Exercise
Check each line of the data for "ring" and select those that have it.

= Beginning of Section =

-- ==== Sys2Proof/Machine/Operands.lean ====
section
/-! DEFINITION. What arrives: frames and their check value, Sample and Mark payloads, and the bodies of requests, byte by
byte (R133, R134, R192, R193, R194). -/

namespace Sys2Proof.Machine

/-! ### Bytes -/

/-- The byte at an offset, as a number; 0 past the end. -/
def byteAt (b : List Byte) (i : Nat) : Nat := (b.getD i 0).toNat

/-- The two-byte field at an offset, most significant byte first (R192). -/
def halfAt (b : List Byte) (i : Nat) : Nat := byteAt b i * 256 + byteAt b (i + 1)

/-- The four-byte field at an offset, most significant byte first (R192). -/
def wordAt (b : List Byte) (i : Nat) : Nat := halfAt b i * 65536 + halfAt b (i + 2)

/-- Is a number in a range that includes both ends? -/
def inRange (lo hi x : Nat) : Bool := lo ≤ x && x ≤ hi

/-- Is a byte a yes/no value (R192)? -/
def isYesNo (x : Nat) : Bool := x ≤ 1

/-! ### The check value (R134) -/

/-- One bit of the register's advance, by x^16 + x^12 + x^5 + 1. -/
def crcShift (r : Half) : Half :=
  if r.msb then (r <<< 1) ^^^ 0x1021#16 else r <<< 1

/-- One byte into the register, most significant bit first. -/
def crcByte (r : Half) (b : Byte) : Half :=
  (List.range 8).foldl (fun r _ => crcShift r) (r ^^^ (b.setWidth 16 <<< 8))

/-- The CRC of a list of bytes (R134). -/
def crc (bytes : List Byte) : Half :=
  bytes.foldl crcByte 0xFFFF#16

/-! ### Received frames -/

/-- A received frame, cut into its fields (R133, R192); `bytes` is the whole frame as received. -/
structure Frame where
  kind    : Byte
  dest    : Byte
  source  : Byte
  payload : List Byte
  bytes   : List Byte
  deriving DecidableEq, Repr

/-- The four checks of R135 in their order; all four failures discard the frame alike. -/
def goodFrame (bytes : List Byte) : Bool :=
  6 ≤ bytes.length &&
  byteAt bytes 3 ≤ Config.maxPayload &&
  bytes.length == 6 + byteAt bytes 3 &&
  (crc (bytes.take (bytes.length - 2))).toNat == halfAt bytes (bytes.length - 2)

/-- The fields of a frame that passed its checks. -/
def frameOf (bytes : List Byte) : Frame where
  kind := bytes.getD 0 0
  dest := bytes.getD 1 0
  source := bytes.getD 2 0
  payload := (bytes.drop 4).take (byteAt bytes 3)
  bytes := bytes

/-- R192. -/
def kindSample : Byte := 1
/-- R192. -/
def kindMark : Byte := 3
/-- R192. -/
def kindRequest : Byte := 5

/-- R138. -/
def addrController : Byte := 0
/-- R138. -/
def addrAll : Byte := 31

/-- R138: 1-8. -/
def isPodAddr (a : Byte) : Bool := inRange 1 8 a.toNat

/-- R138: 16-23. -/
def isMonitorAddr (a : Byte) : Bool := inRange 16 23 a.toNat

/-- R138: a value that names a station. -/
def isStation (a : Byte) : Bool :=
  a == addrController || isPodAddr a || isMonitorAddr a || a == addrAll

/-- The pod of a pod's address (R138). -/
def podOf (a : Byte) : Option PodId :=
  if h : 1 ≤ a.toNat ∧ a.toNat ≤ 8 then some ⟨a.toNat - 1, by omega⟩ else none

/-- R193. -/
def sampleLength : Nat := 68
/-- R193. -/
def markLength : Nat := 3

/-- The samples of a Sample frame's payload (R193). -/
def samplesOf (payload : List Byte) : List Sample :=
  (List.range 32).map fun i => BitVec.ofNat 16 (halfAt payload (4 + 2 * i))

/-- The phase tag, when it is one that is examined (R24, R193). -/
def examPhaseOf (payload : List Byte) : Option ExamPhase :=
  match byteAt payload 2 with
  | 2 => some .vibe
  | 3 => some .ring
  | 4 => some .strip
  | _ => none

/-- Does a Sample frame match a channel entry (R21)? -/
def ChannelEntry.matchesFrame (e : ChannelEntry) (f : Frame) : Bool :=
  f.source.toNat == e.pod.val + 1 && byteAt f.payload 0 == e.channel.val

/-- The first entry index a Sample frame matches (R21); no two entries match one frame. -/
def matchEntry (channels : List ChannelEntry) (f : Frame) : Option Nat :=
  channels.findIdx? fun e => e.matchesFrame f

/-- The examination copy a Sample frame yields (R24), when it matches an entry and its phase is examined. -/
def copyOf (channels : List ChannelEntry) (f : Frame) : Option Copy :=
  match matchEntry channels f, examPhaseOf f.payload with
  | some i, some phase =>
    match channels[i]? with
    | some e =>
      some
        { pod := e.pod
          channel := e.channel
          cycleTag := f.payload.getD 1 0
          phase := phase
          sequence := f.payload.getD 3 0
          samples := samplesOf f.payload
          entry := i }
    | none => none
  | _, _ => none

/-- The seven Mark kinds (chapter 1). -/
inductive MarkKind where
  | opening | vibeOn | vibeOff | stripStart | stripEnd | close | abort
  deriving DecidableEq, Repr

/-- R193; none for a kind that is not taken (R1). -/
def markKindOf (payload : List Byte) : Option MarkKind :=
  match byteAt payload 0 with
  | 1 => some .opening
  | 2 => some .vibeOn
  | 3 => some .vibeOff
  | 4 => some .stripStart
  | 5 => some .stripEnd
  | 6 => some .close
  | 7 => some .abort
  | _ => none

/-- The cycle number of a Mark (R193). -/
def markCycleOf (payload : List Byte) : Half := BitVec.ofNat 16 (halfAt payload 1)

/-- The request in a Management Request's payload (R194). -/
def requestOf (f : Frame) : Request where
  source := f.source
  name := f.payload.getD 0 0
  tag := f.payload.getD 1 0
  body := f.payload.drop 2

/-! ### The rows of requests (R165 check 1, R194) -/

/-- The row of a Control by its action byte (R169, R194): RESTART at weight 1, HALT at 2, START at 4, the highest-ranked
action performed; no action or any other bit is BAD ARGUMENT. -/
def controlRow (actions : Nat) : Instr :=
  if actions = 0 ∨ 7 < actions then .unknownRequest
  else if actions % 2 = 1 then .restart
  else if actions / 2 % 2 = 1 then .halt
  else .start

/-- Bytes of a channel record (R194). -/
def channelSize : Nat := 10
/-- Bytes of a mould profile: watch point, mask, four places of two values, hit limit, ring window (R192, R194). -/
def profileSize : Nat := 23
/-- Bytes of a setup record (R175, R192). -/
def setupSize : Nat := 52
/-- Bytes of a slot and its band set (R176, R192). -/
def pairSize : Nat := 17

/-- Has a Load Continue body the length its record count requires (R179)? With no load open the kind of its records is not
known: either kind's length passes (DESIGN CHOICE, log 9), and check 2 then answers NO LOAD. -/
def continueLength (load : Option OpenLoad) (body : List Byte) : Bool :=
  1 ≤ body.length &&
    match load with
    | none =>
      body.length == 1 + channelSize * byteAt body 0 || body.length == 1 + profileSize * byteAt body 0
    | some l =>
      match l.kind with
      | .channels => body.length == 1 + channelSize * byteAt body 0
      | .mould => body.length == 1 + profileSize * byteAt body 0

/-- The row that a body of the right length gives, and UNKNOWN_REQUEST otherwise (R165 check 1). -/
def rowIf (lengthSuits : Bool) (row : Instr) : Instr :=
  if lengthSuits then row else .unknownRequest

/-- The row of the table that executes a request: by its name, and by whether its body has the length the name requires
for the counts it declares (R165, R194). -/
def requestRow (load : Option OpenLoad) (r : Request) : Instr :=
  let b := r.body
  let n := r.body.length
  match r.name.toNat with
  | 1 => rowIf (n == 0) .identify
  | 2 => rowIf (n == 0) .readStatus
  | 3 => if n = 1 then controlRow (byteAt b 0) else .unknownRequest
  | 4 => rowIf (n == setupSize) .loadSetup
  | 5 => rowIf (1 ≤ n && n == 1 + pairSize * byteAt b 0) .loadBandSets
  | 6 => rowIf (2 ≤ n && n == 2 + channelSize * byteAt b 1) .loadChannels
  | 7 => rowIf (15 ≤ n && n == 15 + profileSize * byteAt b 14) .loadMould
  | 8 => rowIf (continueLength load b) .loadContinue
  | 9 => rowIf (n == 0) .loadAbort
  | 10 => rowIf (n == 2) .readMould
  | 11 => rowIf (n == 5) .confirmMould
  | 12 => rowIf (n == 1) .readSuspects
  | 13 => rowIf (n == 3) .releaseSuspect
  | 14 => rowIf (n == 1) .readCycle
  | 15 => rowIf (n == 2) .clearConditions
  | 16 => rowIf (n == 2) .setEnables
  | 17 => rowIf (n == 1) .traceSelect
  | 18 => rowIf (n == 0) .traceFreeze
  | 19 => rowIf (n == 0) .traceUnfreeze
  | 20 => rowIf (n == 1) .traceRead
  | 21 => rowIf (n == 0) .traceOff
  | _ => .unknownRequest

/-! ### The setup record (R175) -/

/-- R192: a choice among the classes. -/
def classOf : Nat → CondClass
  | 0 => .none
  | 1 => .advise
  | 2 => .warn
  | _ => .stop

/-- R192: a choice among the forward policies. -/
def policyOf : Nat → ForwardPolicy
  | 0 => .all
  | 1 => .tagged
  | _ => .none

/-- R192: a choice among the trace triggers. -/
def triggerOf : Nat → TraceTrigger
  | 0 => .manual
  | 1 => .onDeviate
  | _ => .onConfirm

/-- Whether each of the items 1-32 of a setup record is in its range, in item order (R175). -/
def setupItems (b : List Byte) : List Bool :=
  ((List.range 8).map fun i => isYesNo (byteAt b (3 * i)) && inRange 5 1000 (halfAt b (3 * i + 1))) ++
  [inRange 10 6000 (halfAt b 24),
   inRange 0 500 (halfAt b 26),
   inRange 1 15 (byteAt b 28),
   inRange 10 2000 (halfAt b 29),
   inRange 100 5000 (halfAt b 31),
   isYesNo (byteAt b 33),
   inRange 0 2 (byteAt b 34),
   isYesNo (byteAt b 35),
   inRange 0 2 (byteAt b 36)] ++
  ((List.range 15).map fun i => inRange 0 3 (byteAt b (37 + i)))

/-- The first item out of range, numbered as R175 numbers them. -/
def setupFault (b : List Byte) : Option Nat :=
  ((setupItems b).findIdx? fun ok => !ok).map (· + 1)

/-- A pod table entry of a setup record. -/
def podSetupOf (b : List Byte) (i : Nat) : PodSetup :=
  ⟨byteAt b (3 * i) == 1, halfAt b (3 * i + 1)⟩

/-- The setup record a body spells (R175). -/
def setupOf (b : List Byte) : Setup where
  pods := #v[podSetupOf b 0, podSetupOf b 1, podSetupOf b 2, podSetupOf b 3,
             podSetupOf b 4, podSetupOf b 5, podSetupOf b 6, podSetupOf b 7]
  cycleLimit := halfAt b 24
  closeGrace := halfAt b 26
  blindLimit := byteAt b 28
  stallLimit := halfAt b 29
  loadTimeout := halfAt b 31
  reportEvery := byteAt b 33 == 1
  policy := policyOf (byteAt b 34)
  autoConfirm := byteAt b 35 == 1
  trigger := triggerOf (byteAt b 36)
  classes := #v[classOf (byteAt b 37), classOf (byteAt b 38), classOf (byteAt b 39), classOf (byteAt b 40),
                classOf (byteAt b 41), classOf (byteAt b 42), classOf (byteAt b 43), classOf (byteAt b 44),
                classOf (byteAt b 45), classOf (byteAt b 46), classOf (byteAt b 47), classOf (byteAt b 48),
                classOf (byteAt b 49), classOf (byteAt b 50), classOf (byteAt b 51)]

= End of Section =

Solution for this problem
  | 3 => some .ring
/-- Bytes of a mould profile: watch point, mask, four places of two values, hit limit, ring window (R192, R194). -/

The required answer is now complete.